[Collected data]
---

-- ==== Sys2Proof/Tests/Slice0.lean ====
section
/-! SUPPORT. Tests on fixed values, their expected results taken from spec/95_test_vectors.md and the rules' examples,
the smoke tests of the well-formedness checks, and a witness for every statement that has hypotheses. -/

namespace Sys2Proof.Tests

open Sys2Proof.Machine

/-! ## Helpers -/

/-- The reset state with an opcode at 0x200. -/
def load1 (w : Nat) : State := State.reset.withFetchWord 16 w

/-- A state with bytes stored from an address on. -/
def put (a : Nat) (bs : List Byte) (s : State) : State := s.setMem (s.mem.writeBytes a bs)

/-- Whether an outcome is a next state with a property. -/
def answers (o : Outcome) (p : State → Bool) : Bool :=
  match o with
  | .next t => p t
  | .fault _ => false
  | .refused _ => false

/-- Whether an outcome is a given fault. -/
def faults (o : Outcome) (f : Fault) : Bool :=
  match o with
  | .next _ => false
  | .fault g => g == f
  | .refused _ => false

/-- Inputs with the keys of a list held. -/
def keys (held : List Nat) (press : Option Key) (rnd : Byte) : Inputs :=
  { held := Vector.ofFn fun k => held.contains k.val, press := press, rnd := rnd }

/-! ## Decoding (30_encoding R96, R98) -/

theorem test_decode_group0 : decodeWord 0b0000000011100000#16 = some .cls ∧ decodeWord 0b0000000011101110#16 = some .ret := by decide
theorem test_decode_jp : decodeWord 0b0001101010111100#16 = some (.jp 0xABC#12) := by decide
theorem test_decode_call : decodeWord 0b0010001000010000#16 = some (.call 0x210#12) := by decide
theorem test_decode_seImm : decodeWord 0b0011001101000010#16 = some (.seImm 3 0x42#8) := by decide
theorem test_decode_sneImm : decodeWord 0b0100001101000011#16 = some (.sneImm 3 0x43#8) := by decide
theorem test_decode_seReg : decodeWord 0b0101000100100000#16 = some (.seReg 1 2) := by decide
theorem test_decode_ldImm : decodeWord 0b0110101010011100#16 = some (.ldImm 10 0x9C#8) := by decide
theorem test_decode_addImm : decodeWord 0b0111000111111111#16 = some (.addImm 1 0xFF#8) := by decide
theorem test_decode_ldReg : decodeWord 0b1000000100100000#16 = some (.ldReg 1 2) := by decide
theorem test_decode_orReg : decodeWord 0b1000000100100001#16 = some (.orReg 1 2) := by decide
theorem test_decode_andReg : decodeWord 0b1000000100100010#16 = some (.andReg 1 2) := by decide
theorem test_decode_xorReg : decodeWord 0b1000000100100011#16 = some (.xorReg 1 2) := by decide
theorem test_decode_addReg : decodeWord 0b1000111100010100#16 = some (.addReg 15 1) := by decide
theorem test_decode_subReg : decodeWord 0b1000000100100101#16 = some (.subReg 1 2) := by decide
theorem test_decode_shr : decodeWord 0b1000000100110110#16 = some (.shr 1 3) := by decide
theorem test_decode_subnReg : decodeWord 0b1000000100100111#16 = some (.subnReg 1 2) := by decide
theorem test_decode_shl : decodeWord 0b1000111100001110#16 = some (.shl 15 0) := by decide
theorem test_decode_sneReg : decodeWord 0b1001000100100000#16 = some (.sneReg 1 2) := by decide
theorem test_decode_ldI : decodeWord 0b1010001100000000#16 = some (.ldI 0x300#12) := by decide
theorem test_decode_jpV0 : decodeWord 0b1011111111111111#16 = some (.jpV0 0xFFF#12) := by decide
theorem test_decode_rnd : decodeWord 0b1100001100001111#16 = some (.rnd 3 0x0F#8) := by decide
theorem test_decode_drw : decodeWord 0b1101000000010010#16 = some (.drw 0 1 2) := by decide
theorem test_decode_skp : decodeWord 0b1110001010011110#16 = some (.skp 2) := by decide
theorem test_decode_sknp : decodeWord 0b1110001010100001#16 = some (.sknp 2) := by decide
theorem test_decode_ldVxDT : decodeWord 0b1111010000000111#16 = some (.ldVxDT 4) := by decide
theorem test_decode_ldVxK : decodeWord 0b1111001100001010#16 = some (.ldVxK 3) := by decide
theorem test_decode_ldDTVx : decodeWord 0b1111010000010101#16 = some (.ldDTVx 4) := by decide
theorem test_decode_ldSTVx : decodeWord 0b1111010000011000#16 = some (.ldSTVx 4) := by decide
theorem test_decode_addIVx : decodeWord 0b1111001000011110#16 = some (.addIVx 2) := by decide
theorem test_decode_ldFVx : decodeWord 0b1111010100101001#16 = some (.ldFVx 5) := by decide
theorem test_decode_ldBVx : decodeWord 0b1111101000110011#16 = some (.ldBVx 10) := by decide
theorem test_decode_storeRegs : decodeWord 0b1111001001010101#16 = some (.storeRegs 2) := by decide
theorem test_decode_loadRegs : decodeWord 0b1111001001100101#16 = some (.loadRegs 2) := by decide
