-- ==== Sys2Proof/Machine/Environment.lean ====
section
/-! DEFINITION. Time, pins and interrupt masking (43_environment.md): adv, pin.set, irq.off, irq.on,
reset. -/

namespace Sys2Proof.Machine

/-- `adv` (R180). -/
def execAdv (n : Quad) (s : State) : Out :=
  unlessFaulted s fun s => .next (advance n.toNat s)

/-- The pin is the echo pin of the constructed driver (R184). -/
def isEchoPin (p : Byte) (s : State) : Bool :=
  match s.rng.cfg with
  | some d => d.echo == p
  | none => false

/-- The environment drives an input pin to a level (R184). -/
def drivePin (p : Byte) (l : Level) (s : State) : State :=
  let old := (getPin s p).level
  let s1 := setPinLevel p l s
  if isEchoPin p s1 then edgeDetect old l s1 else s1

/-- `pin.set` (R184). -/
def execPinSet (p : Byte) (level : Half) (s : State) : Out :=
  unlessFaulted s fun s =>
    match levelOperand level with
    | none => .refused .operandOutOfRange
    | some l => if (getPin s p).dir = .output then .refused .pinIsOutput else .next (drivePin p l s)

/-- `irq.off` (R187). -/
def execIrqOff (s : State) : Out :=
  unlessFaulted s fun s => .next (s.setCpuI false)

/-- `irq.on` (R188); the `DISPATCH()` after it is the step's, as after every word (R236). -/
def execIrqOn (s : State) : Out :=
  unlessFaulted s fun s => .next (s.setCpuI true)

/-- `reset` (R189): every element to its reset value, `T1.CMP` to a value that is not known (R271; free
value, log 5). It is accepted in every state. The configuration and the script are no state of the
hardware (R20) and stay (log 6). -/
def execReset (s : State) : Out :=
  .next (State.afterReset s.cfg (Config.t1CmpDraw s.draws) s.script (s.draws + 1))

end Sys2Proof.Machine
end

---

• [PROBLEM] Of the entries above, repeat exactly the lines between the line with "## Helpers -/" and the line with "theorem test_decode_call : decodeWord", inclusive, and no others.

• [WORKED SOLUTION]
/-! ## Helpers -/

/-- The reset state with an opcode at 0x200. -/
def load1 (w : Nat) : State := State.reset.withFetchWord 16 w

/-- A state with bytes stored from an address on. -/
def put (a : Nat) (bs : List Byte) (s : State) : State := s.setMem (s.mem.writeBytes a bs)

/-- Whether an outcome is a next state with a property. -/
def answers (o : Outcome) (p : State → Bool) : Bool :=
  match o with
  | .next t => p t
  | .fault _ => false
  | .refused _ => false

/-- Whether an outcome is a given fault. -/
def faults (o : Outcome) (f : Fault) : Bool :=
  match o with
  | .next _ => false
  | .fault g => g == f
  | .refused _ => false

/-- Inputs with the keys of a list held. -/
def keys (held : List Nat) (press : Option Key) (rnd : Byte) : Inputs :=
  { held := Vector.ofFn fun k => held.contains k.val, press := press, rnd := rnd }

/-! ## Decoding (30_encoding R96, R98) -/

theorem test_decode_group0 : decodeWord 0b0000000011100000#16 = some .cls ∧ decodeWord 0b0000000011101110#16 = some .ret := by decide
theorem test_decode_jp : decodeWord 0b0001101010111100#16 = some (.jp 0xABC#12) := by decide
theorem test_decode_call : decodeWord 0b0010001000010000#16 = some (.call 0x210#12) := by decide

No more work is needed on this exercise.